Poco después el puerto se abrió cuando España le dio base en Canarias a la flota pesquera española y a la extranjera como Puerto de carga, descarga y pertrecho. Esto provocó la llegada en avalancha de peninsulares proveedores de buques, de talleres, personal cualificado electrónica, mecánicos y de otros oficios. Nació una nueva forma de contrabando de tabaco que controlaba en exclusiva mi padrino Mariano Morales, que trabajaba en la aduana como proveedor de buques, ya que el tabaco que llegaba a Interpor no se podía vender en plaza. ¡Era un negocio bordado! El capitán del barco que quisiera hacer el pedido, solicitaba 100 cajas de las cuales tan solo compraban 20 y las 80 restantes se repartían entre los varones de la ciudad y se vendían en plaza. Algo parecido ocurría con el pescado, cuyos principales contrabandistas eran un canario y tres peninsulares afincados en la Isla. Ellos esperaban la llegada de flotas de Rusia, Corea o Italia, por ejemplo, a quienes les compraban el pescado que luego vendían aquí o mandaban a la Península en cajas en las que figuraba que provenían de barcos con base en Las Palmas. Porque a España el pescado que podía entrar tenían que ser de los barcos que tenían su base aquí. Se llevaban las cajas a los almacenes de dicha sociedad, se cambiaban las cajas de cualquier barco de ellos con base en Las Palmas y salían para Península sin ningún problema.

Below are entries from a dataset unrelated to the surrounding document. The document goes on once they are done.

-- ==== Sys2Proof/Proofs/RowsJudged.lean ====
section
/-! The judgement of a read row (R52 to R61): which pages are missing and why, the row report, what the judgement does
with the row, the pages a copy still needs, and the parity compared by a check. -/

namespace Sys2Proof.Machine

open Sys2Proof

/-! ## When a row is judged (R53) -/

theorem Slot.isAwaited_iff (x : Slot) : x.isAwaited = true ↔ x = .awaited := by
  cases x <;> simp [Slot.isAwaited]

/-- A row that has not been judged is due once no lane is awaited. -/
theorem Coder.judgeDue_iff {c : Coder} {r : ReadAsm} (hr : c.read = some r) (hv : c.verdict = none)
    (hhand : r.toHand = []) (hh : r.handing = none) : c.judgeDue = true ↔ ∀ l, r.slots.get l ≠ .awaited := by
  simp [Coder.judgeDue, hr, hv, hhand, hh, mem_all_lanes, ← Slot.isAwaited_iff]

/-! ## Missing pages (R52) -/

/-- The outcome the coder knows of a lane's page, with its bytes or without. -/
def ReadAsm.known (r : ReadAsm) (l : Lane) (o : PageOutcome) : Prop :=
  r.slots.get l = .outcomeOnly o ∨ ∃ d, r.slots.get l = .held d o

theorem Slot.outcome_eq_some (x : Slot) (o : PageOutcome) :
    x.outcome = some o ↔ x = .outcomeOnly o ∨ ∃ d, x = .held d o := by
  cases x <;> simp [Slot.outcome]

theorem Slot.cause_of_outcome {x : Slot} {o : PageOutcome} (h : x.outcome = some o) :
    x.cause = Slot.cause.classCause o.cls := by
  rcases (Slot.outcome_eq_some x o).1 h with rfl | ⟨d, rfl⟩ <;> rfl

theorem Slot.cause_absent (x : Slot) : x.cause = some .absent ↔ x = .notExpected := by
  cases x with
  | notExpected => simp [Slot.cause]
  | awaited => simp [Slot.cause]
  | outcomeOnly o => cases h : o.cls <;> simp [Slot.cause, Slot.cause.classCause, h]
  | held d o => cases h : o.cls <;> simp [Slot.cause, Slot.cause.classCause, h]

/-- Each of the other causes comes from one page class. -/
theorem classCause_iff {cls : PageClass} {c : Cause} (h : Slot.cause.classCause cls = some c) :
    (c = .erased ↔ cls = .erased) ∧ (c = .uncorrectable ↔ cls = .uncorrectable) ∧ (c = .tag ↔ cls = .tagMismatch) := by
  cases cls <;> simp [Slot.cause.classCause] at h <;> subst h <;> decide

theorem Slot.missing_iff (x : Slot) : x.cause.isSome = true ↔
    x = .notExpected ∨ ∃ o, x.outcome = some o ∧ o.cls ∈ [PageClass.erased, .uncorrectable, .tagMismatch] := by
  cases x with
  | notExpected => simp [Slot.cause]
  | awaited => simp [Slot.cause, Slot.outcome]
  | outcomeOnly o => cases h : o.cls <;> simp [Slot.cause, Slot.outcome, Slot.cause.classCause, h]
  | held d o => cases h : o.cls <;> simp [Slot.cause, Slot.outcome, Slot.cause.classCause, h]

section Missing

variable {r : ReadAsm}

theorem ReadAsm.known_iff {l : Lane} {o : PageOutcome} : r.known l o ↔ (r.slots.get l).outcome = some o :=
  (Slot.outcome_eq_some _ o).symm

theorem filterMap_map_some {α β γ : Type} (f : α → Option β) (g : α → β → γ) (k : γ → α) (hk : ∀ a b, k (g a b) = a)
    (xs : List α) : (xs.filterMap (fun a => (f a).map (g a))).map k = xs.filter (fun a => (f a).isSome) := by
  induction xs with
  | nil => rfl
  | cons a xs ih => cases h : f a <;> simp [h, hk, ih]

/-- The lanes of the missing pages, in lane order. -/
theorem ReadAsm.missing_lanes (r : ReadAsm) : r.missing.map (·.lane) = Lane.all.filter r.isMissing :=
  filterMap_map_some _ _ _ (fun _ _ => rfl) _

theorem ReadAsm.mem_missing {m : MissingPage} :
    m ∈ r.missing ↔ (r.slots.get m.lane).cause = some m.cause ∧ m.role = roleOf r.level m.lane := by
  simp only [ReadAsm.missing, List.mem_filterMap, mem_all_lanes, true_and, Option.map_eq_some_iff]
  constructor
  · rintro ⟨l, c, hc, rfl⟩
    exact ⟨hc, rfl⟩
  · rintro ⟨hc, hrole⟩
    exact ⟨m.lane, m.cause, hc, by rw [← hrole]⟩

/-- The outcomes of the row report, in lane order. -/
theorem ReadAsm.report_outcomes_lanes (r : ReadAsm) (v : Verdict) :
    (r.report v).outcomes.map (·.1) = Lane.all.filter (fun l => (r.slots.get l).outcome.isSome) :=
  filterMap_map_some _ _ _ (fun _ _ => rfl) _

theorem ReadAsm.mem_report_outcomes {v : Verdict} {l : Lane} {o : PageOutcome} :
    (l, o) ∈ (r.report v).outcomes ↔ (r.slots.get l).outcome = some o := by
  simp [ReadAsm.report, mem_all_lanes]

/-- The missing data pages among the missing pages. -/
theorem ReadAsm.missingData_eq (r : ReadAsm) :
    r.missingData = (Lane.all.filter r.isMissing).filter (fun l => decide (l.number < dataPages r.level)) := by
  rw [ReadAsm.missingData, dataLanes, List.filter_filter, List.filter_filter]
  exact List.filter_congr fun l _ => Bool.and_comm _ _

end Missing

section Report

variable {r : ReadAsm}

theorem ReadAsm.isMissing_iff {l : Lane} : r.isMissing l = true ↔ r.slots.get l = .notExpected ∨
    ∃ o, r.known l o ∧ o.cls ∈ [PageClass.erased, .uncorrectable, .tagMismatch] := by
  simp only [ReadAsm.known_iff]
  exact Slot.missing_iff _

De todos nosotros, los que nos dedicamos al contrabando en Tánger, el único que enganchó al negocio del pescado fue mi padrino Pedro Monzón. Yo, en concreto, durante esta época tenía el primer y único astillero de construcción de barcos de acero en todo el Archipiélago, que desapareció por el engaño de dos políticos. Al igual que ocurrió con anterioridad, el negocio del contrabando del pescado llegó a su final. Esta es la verdadera historia de esta práctica en Canarias, a la que yo me dediqué durante dos décadas de mi vida.